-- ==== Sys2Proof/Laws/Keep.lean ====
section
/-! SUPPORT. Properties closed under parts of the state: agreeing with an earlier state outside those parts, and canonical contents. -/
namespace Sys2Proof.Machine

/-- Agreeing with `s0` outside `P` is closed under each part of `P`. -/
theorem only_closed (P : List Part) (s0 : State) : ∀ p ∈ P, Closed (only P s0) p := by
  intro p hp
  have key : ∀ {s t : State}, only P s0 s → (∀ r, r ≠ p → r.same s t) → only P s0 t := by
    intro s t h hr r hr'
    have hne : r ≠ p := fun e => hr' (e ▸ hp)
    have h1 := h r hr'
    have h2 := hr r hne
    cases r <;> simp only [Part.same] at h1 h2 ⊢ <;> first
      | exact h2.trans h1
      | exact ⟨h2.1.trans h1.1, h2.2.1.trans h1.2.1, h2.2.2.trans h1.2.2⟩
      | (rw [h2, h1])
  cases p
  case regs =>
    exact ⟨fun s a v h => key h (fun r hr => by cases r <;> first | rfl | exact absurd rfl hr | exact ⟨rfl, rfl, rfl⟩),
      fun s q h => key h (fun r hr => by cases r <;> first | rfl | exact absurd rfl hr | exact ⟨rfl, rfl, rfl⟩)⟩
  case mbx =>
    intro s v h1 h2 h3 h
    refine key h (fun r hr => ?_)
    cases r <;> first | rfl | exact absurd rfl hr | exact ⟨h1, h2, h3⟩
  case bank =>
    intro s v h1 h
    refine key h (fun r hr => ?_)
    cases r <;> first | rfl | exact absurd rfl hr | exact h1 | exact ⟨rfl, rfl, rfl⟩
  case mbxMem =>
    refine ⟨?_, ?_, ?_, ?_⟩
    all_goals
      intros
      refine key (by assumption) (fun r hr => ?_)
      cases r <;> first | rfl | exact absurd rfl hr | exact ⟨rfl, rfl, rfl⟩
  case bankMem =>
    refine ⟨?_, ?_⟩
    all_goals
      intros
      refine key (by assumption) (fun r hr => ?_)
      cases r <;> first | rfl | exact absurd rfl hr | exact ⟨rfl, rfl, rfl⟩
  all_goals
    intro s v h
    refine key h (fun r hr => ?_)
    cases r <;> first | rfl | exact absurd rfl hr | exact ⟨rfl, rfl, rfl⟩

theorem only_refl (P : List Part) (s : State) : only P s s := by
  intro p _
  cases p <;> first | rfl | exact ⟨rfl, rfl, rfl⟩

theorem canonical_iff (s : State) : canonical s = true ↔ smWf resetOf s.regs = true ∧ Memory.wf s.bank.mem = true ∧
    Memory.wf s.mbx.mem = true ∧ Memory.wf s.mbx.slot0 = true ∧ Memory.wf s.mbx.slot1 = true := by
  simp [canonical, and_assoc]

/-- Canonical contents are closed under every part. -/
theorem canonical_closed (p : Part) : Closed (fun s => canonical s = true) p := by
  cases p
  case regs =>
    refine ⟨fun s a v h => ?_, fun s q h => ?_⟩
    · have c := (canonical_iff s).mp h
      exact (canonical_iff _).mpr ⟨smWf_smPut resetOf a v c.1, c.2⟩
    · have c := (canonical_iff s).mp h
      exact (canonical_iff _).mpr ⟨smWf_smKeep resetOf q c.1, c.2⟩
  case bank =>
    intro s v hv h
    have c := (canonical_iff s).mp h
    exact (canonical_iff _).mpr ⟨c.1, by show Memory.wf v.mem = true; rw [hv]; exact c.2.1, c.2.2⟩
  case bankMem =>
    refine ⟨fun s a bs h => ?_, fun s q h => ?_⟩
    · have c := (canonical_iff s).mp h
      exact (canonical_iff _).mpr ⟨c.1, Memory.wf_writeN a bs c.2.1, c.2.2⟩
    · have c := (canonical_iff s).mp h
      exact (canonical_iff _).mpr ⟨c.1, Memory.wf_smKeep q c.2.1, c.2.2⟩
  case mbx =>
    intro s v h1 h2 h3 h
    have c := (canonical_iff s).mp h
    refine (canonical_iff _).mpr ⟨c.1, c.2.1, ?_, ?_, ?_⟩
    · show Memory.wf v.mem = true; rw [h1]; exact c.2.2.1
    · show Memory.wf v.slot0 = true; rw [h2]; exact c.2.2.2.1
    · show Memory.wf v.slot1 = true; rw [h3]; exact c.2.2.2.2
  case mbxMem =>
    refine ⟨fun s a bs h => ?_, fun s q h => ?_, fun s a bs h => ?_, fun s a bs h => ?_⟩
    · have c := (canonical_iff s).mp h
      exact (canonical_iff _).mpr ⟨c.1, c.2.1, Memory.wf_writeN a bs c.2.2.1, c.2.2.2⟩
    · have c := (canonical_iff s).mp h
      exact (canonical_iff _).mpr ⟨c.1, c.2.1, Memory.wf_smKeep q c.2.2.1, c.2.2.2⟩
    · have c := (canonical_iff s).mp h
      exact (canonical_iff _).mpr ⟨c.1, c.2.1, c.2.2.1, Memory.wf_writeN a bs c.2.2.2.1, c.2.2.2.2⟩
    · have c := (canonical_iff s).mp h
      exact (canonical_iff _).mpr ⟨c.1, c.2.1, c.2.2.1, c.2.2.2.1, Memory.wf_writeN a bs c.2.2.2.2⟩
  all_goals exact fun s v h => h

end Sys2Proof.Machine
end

■ ■ ■ ■

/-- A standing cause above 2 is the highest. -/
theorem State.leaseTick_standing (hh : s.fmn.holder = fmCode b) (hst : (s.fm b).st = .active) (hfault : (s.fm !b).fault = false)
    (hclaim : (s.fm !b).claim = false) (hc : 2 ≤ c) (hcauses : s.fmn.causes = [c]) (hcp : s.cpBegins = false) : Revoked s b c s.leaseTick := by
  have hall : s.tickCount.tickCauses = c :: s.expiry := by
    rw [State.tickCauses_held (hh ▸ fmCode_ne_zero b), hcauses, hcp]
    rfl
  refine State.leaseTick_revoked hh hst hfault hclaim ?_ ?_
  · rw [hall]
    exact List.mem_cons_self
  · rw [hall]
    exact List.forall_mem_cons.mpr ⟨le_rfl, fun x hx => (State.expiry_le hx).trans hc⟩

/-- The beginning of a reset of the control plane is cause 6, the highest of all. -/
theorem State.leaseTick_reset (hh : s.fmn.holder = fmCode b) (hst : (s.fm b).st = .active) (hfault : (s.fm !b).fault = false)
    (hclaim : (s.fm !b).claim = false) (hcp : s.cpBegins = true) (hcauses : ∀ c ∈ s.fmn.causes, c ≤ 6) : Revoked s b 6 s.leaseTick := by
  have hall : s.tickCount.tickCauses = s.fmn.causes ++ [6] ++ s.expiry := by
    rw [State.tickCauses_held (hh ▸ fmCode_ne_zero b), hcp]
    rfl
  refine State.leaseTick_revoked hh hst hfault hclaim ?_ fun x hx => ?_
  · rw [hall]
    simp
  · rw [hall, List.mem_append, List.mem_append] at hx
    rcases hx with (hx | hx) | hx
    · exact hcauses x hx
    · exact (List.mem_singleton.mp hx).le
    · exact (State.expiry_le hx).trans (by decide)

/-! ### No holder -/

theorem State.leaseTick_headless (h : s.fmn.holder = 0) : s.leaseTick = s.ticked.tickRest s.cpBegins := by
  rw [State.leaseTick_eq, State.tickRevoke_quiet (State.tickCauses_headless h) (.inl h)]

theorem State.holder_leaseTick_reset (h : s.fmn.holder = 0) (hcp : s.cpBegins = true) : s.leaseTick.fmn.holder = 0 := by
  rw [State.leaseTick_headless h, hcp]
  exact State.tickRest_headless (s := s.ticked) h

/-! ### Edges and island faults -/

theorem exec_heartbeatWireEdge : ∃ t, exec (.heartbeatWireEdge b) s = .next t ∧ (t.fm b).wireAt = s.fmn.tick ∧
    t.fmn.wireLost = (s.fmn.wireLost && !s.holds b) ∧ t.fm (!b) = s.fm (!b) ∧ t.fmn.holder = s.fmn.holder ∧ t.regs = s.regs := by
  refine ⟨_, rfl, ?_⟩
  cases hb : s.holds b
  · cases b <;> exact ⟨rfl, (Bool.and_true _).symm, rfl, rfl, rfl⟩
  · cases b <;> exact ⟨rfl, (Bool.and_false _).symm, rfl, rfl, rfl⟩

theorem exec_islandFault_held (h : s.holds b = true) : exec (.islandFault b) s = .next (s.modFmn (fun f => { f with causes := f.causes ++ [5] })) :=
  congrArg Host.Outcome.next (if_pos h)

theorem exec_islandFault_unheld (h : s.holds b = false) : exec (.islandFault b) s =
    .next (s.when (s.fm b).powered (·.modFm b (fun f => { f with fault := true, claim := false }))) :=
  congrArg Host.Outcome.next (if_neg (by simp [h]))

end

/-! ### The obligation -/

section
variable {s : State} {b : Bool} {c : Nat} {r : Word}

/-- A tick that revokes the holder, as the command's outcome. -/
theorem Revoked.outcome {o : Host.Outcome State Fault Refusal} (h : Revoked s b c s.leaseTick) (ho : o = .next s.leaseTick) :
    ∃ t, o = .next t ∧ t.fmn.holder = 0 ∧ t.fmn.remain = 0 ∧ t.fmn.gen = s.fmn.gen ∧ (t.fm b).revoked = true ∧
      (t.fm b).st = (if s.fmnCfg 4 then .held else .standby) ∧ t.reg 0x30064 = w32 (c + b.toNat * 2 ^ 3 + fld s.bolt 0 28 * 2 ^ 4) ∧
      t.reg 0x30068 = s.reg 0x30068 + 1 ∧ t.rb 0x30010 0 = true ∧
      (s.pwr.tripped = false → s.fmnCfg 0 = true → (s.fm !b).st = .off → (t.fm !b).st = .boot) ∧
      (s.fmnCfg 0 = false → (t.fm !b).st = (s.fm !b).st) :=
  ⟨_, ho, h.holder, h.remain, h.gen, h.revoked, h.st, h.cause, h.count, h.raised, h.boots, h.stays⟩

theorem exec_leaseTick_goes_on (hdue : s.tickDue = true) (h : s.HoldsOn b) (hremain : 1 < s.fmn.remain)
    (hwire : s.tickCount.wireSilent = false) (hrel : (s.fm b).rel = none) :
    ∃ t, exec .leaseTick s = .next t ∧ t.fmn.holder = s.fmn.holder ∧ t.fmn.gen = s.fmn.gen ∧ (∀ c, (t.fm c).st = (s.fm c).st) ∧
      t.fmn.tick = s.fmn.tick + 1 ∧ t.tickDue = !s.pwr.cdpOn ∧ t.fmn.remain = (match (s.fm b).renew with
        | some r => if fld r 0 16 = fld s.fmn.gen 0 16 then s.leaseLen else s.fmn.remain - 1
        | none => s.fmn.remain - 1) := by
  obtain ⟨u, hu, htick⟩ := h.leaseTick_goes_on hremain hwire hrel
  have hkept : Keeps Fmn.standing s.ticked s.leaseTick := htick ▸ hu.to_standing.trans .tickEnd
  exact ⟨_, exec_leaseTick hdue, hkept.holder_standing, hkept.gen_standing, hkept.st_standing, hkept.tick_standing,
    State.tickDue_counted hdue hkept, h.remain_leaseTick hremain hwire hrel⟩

■ ■ ■ ■

The lines to copy are those above that contain the string "congrArg".

Task result:
  congrArg Host.Outcome.next (if_pos h)
  congrArg Host.Outcome.next (if_neg (by simp [h]))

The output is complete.